-- ==== Sys2Proof/Machine/Tiles.lean ====
section
/-! DEFINITION. The geometry of tile copies (R299, R300): element sizes, the sectors of the strided side and their elements. -/

namespace Sys2Proof.Machine

/-- The type of a TYPE field; 0xF is I4 and is held as S8 or U8 with half a byte. -/
def copyTy (t : Nat) (sgn4 : Bool) : Ty := if t = 0xF then (if sgn4 then .s8 else .u8) else (Decode.tyOf (BitVec.ofNat 4 t)).getD .none

/-- Bytes of n elements of a TYPE: half a byte each for I4, one for the rejected TYPE 0x0. -/
def elBytes (t : Nat) (n : Nat) : Nat := if t = 0xF then n / 2 else if t = 0 then n else n * tyBytes (copyTy t false)

/-- The element size of R321 in bytes; I4, and the rejected TYPE 0x0, count one. -/
def elSize (t : Nat) : Nat := if t = 0xF ∨ t = 0 then 1 else tyBytes (copyTy t false)

/-- The greatest precision of a TYPE in a plane buffer (R4); none for a type the matrix unit does not take. -/
def maxPrec (t : Nat) : Option Nat :=
  match t with
  | 0x1 | 0x2 => some 8 | 0x9 => some 24 | 0xA => some 53 | 0xB => some 3 | 0xC => some 5 | 0xD => some 12 | 0xF => some 4
  | _ => none

/-- Bytes of one 8×8 block at a precision (R291). -/
def blkBytes (p : Nat) : Nat := 96 + 8 * p

/-- Whether a kind writes plane buffers. -/
def toPlane : CopyKind → Bool
  | .plane | .mPlane => true
  | _ => false

/-- Whether a kind writes the global side, or an element there. -/
def toGlobal : CopyKind → Bool
  | .s2g | .red _ => true
  | _ => false

/-- Bytes of one row. -/
def Copy.rowBytes (c : Copy) : Nat := elBytes c.ty c.cols

/-- The start of row r of the strided side: a virtual address, or a scratchpad offset for CPYS. -/
def Copy.rowAt (c : Copy) (r : Nat) : Nat :=
  if c.k = .s2s then (lo32 c.base).toNat + r * c.stride else (c.base + BitVec.ofNat 64 (r * c.stride)).toNat

/-- The distinct 32-byte sectors of the strided side (R300). -/
def Copy.sectorList (c : Copy) : List Nat :=
  ((List.range c.rows).map (fun r =>
    let a := c.rowAt r
    if c.rowBytes = 0 then [] else (List.range ((a + c.rowBytes - 1) / 32 - a / 32 + 1)).map (fun i => a / 32 + i))).flatten.dedup

/-- The dense side's size in bytes. -/
def Copy.dense (c : Copy) : Nat := c.rows * c.rowBytes

/-- The parts of a sector that rows of a tile use: row, first byte within the row, address, bytes. -/
def Copy.parts (c : Copy) (va : Nat) : List (Nat × Nat × Nat × Nat) :=
  (List.range c.rows).filterMap (fun r =>
    let a := c.rowAt r
    let lo := max a va
    let hi := min (a + c.rowBytes) (va + 32)
    if lo < hi then some (r, lo - a, lo, hi - lo) else none)

/-- Where a part stands on the dense side (R299). -/
def Copy.denseOff (c : Copy) (row off : Nat) : Nat := c.other % 2 ^ 32 + row * c.rowBytes + off

/-- The pieces in which a part of a sector moves: its elements; narrow ones that go to a scratchpad, by the words that they share
there (R306). -/
def Copy.split (c : Copy) (p : Nat × Nat × Nat × Nat) : List Piece :=
  let es := elSize c.ty
  let at_ := fun (i n : Nat) => (⟨p.1, p.2.1 + i, p.2.2.1 + i, n, none⟩ : Piece)
  if toGlobal c.k ∨ toPlane c.k ∨ 4 ≤ es then (List.range (p.2.2.2 / es)).map (fun i => at_ (i * es) es)
  else
    let d := c.denseOff p.1 p.2.1
    let starts := (List.range p.2.2.2).filter (fun i => i = 0 || (d + i) % 4 = 0)
    starts.map (fun i => at_ i (min (4 - (d + i) % 4) (p.2.2.2 - i)))

/-- The pieces of a sector: each is one access (R243, R273). -/
def Copy.elements (c : Copy) (va : Nat) : List Piece := ((c.parts va).map c.split).flatten

/-- Whether a tile takes every byte of a sector. -/
def Copy.whole (c : Copy) (va : Nat) : Bool :=
  (List.range 32).all (fun i => (c.parts va).any (fun p => decide (p.2.2.1 ≤ va + i) && decide (va + i < p.2.2.1 + p.2.2.2)))

/-- Whether an element that a sector has still to move lies in a range of physical addresses. -/
def Copy.hits (c : Copy) (x : Sector) (pa n : Nat) : Bool :=
  decide (x.pa < pa + n) && decide (pa < x.pa + 32) &&
  (x.todo.getD (c.elements x.va)).any (fun p => let q := x.pa + (p.va - x.va); decide (q < pa + n) && decide (pa < q + p.n))

end Sys2Proof.Machine
end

» WHAT NEEDS TO BE DONE
What do the lines above say from the one containing "not take. -/" down to the one containing "0xF => some 4"? Return them exactly, both end lines included, and only them.

» RESULT FOR THIS EXERCISE
/-- The greatest precision of a TYPE in a plane buffer (R4); none for a type the matrix unit does not take. -/
def maxPrec (t : Nat) : Option Nat :=
  match t with
  | 0x1 | 0x2 => some 8 | 0x9 => some 24 | 0xA => some 53 | 0xB => some 3 | 0xC => some 5 | 0xD => some 12 | 0xF => some 4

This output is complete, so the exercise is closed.